=== Listed records ===

/-- READER (R110). -/
theorem endsAs_readerHandler {s : State} {w : Word} {ws : List Word} (hc : s.cfg.wf = true) (hq : s.rxq = w :: ws)
    (h0 : strip w = s.cfg.cmdReader) : EndsAs (readerHandler s) (activationLabel s) (step s) := by
  have hd : decode s.cfg s.rxq = decodeReader s.cfg s.rxq := by rw [hq, decode_reader _ hc h0]
  unfold readerHandler rxCount
  split
  next hshort => exact endsAs_of_wait hc (hd.trans (decodeReader_eq_wait.2 ⟨hshort, rfl⟩))
  next hlong =>
    cases ws with
    | nil => rw [hq] at hlong; simp at hlong
    | cons w1 rest =>
      have hi : decode s.cfg s.rxq = .frame (readerInstr s.cfg (strip w1)) := by rw [hd, hq, decodeReader_cons]
      have hread := readBytes_of_decode hi (by rw [consumed_readerInstr]; decide)
      have hends := endsAs_of_handledAs hc hi (by rw [consumed_readerInstr]; decide) (handledAs_reader ..)
      rw [consumed_readerInstr] at hread hends
      rw [hread, bytes_readerInstr]
      exact hends

/-- VEND once the bytes of its length are read (R100 to R109). -/
theorem handledAs_vend {c : Config} {sub : Byte} {rest : List Word} {i : Instr} (h : decodeVendSub c sub rest = .frame i) :
    i.consumed = vendLength c sub ∧ HandledAs c i (vendSubcommands c sub (i.bytes c)) := by
  unfold decodeVendSub at h
  unfold vendSubcommands vendLength
  split_ifs at h ⊢
  · split at h
    next =>
      cases h
      refine ⟨rfl, effectVendRequest _ _, by rintro s rfl; rfl, fun u => ?_⟩
      simp [vendRequestBody, Instr.bytes, Instr.checksumGood, Instr.body, Instr.receivedChecksum]
    next => cases h
  · cases h; exact ⟨rfl, handledAs_of_no_checksum effectVendCancel (fun _ => rfl) rfl⟩
  · split at h
    next =>
      cases h
      refine ⟨rfl, acknowledge, by rintro s rfl; rfl, fun u => ?_⟩
      simp [vendSuccessBody, Instr.bytes, Instr.checksumGood, Instr.body, Instr.receivedChecksum]
    next => cases h
  · cases h; exact ⟨rfl, handledAs_of_no_checksum acknowledge (fun _ => rfl) rfl⟩
  · cases h; exact ⟨rfl, handledAs_of_no_checksum effectVendSessionComplete (fun _ => rfl) rfl⟩
  · cases h; exact ⟨rfl, handledAs_of_no_checksum .ok (fun _ => rfl) rfl⟩
  · cases h; exact ⟨rfl, handledAs_of_no_checksum .ok (fun _ => rfl) rfl⟩

theorem vendLength_ne_zero (c : Config) (sub : Byte) : vendLength c sub ≠ 0 := by
  unfold vendLength
  split_ifs <;> decide

/-- VEND (R100). -/
theorem endsAs_vendHandler {s : State} {w : Word} {ws : List Word} (hc : s.cfg.wf = true) (hq : s.rxq = w :: ws)
    (h0 : strip w = s.cfg.cmdVend) : EndsAs (vendHandler s) (activationLabel s) (step s) := by
  cases ws with
  | nil =>
    have hd : decode s.cfg s.rxq = .wait 1 := by rw [hq, decode_vend _ hc h0, decodeVend_one]
    simp only [vendHandler, rxCount, hq]
    exact endsAs_of_wait hc hd
  | cons w1 rest =>
    have hd : decode s.cfg s.rxq = decodeVendSub s.cfg (strip w1) rest := by rw [hq, decode_vend _ hc h0, decodeVend_cons]
    have hcount : rxCount s = rest.length + 2 := by simp [rxCount, hq]
    have hpeek : rxPeek 1 s = .ok w1 := by simp [rxPeek, hq]
    simp only [vendHandler, hpeek, if_neg (show ¬ rxCount s < 2 by omega)]
    split
    next hshort => exact endsAs_of_wait hc (hd.trans (decodeVendSub_eq_wait.2 (by omega)))
    next hlong =>
      cases hf : decodeVendSub s.cfg (strip w1) rest with
      | empty => cases hq.symm.trans (decode_eq_empty.1 (hd.trans hf))
      | wait n => have hlt := (decodeVendSub_eq_wait.1 hf).1; omega
      | frame i =>
        obtain ⟨hlen, hhandled⟩ := handledAs_vend hf
        have hi : i.consumed ≠ 0 := hlen ▸ vendLength_ne_zero _ _
        rw [← hlen, readBytes_of_decode (hd.trans hf) hi]
        exact endsAs_of_handledAs hc (hd.trans hf) hi hhandled

/-- The dispatcher (R70 to R73). -/
theorem endsAs_activate {s : State} (hc : s.cfg.wf = true) : EndsAs (activate s) (activationLabel s) (step s) := by
  cases hq : s.rxq with
  | nil =>
    have hd : decode s.cfg s.rxq = .empty := by rw [hq, decode_nil]
    have hact : activate s = .ok (.idle, s) := by simp [activate, rxCount, hq]
    rw [hact, step_of_decode_empty hc hd, activationLabel_of_decode hd]
    exact endsAs_ok .idle s
  | cons w ws =>
    have hcount : rxCount s ≠ 0 := by simp [rxCount, hq]
    have hpeek : rxPeek 0 s = .ok w := by simp [rxPeek, hq]
    simp only [activate, hpeek, if_neg hcount]
    split_ifs with h0 h1 h2 h3 h4
    · exact endsAs_resetHandler hc (by rw [hq, decode_reset _ h0])
    · exact endsAs_setupHandler hc hq h1
    · exact endsAs_pollHandler hc (by rw [hq, decode_poll _ hc h2])
    · exact endsAs_vendHandler hc hq h3
    · exact endsAs_readerHandler hc hq h4
    · obtain ⟨hstep, hlabel⟩ := unknownHeadIsLeftPending s w ws hc hq h0 h1 h2 h3 h4
      rw [hstep, hlabel]
      exact endsAs_ok .idle s

/-- Settles O39: `endsAs_activate`. -/
theorem stepRefinesSpecPseudocode : Obligations.StepRefinesSpecPseudocode := fun _ hc => endsAs_activate hc

end Sys2Proof.Machine
end

-- What a step can do, and its faults (60_exceptions.md R121, R128; 20_memory.md R36). A response is never empty and never longer than
-- 34 words (30_encoding.md R49).
section
namespace Sys2Proof.Machine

===

Return, unchanged, the run of lines above that opens with the line containing "(decodeVendSub_eq_wait.2 (by omega)))" and closes with the line containing "have hd : decode s.cfg s.rxq = .empty". Include both.

    next hshort => exact endsAs_of_wait hc (hd.trans (decodeVendSub_eq_wait.2 (by omega)))
    next hlong =>
      cases hf : decodeVendSub s.cfg (strip w1) rest with
      | empty => cases hq.symm.trans (decode_eq_empty.1 (hd.trans hf))
      | wait n => have hlt := (decodeVendSub_eq_wait.1 hf).1; omega
      | frame i =>
        obtain ⟨hlen, hhandled⟩ := handledAs_vend hf
        have hi : i.consumed ≠ 0 := hlen ▸ vendLength_ne_zero _ _
        rw [← hlen, readBytes_of_decode (hd.trans hf) hi]
        exact endsAs_of_handledAs hc (hd.trans hf) hi hhandled

/-- The dispatcher (R70 to R73). -/
theorem endsAs_activate {s : State} (hc : s.cfg.wf = true) : EndsAs (activate s) (activationLabel s) (step s) := by
  cases hq : s.rxq with
  | nil =>
    have hd : decode s.cfg s.rxq = .empty := by rw [hq, decode_nil]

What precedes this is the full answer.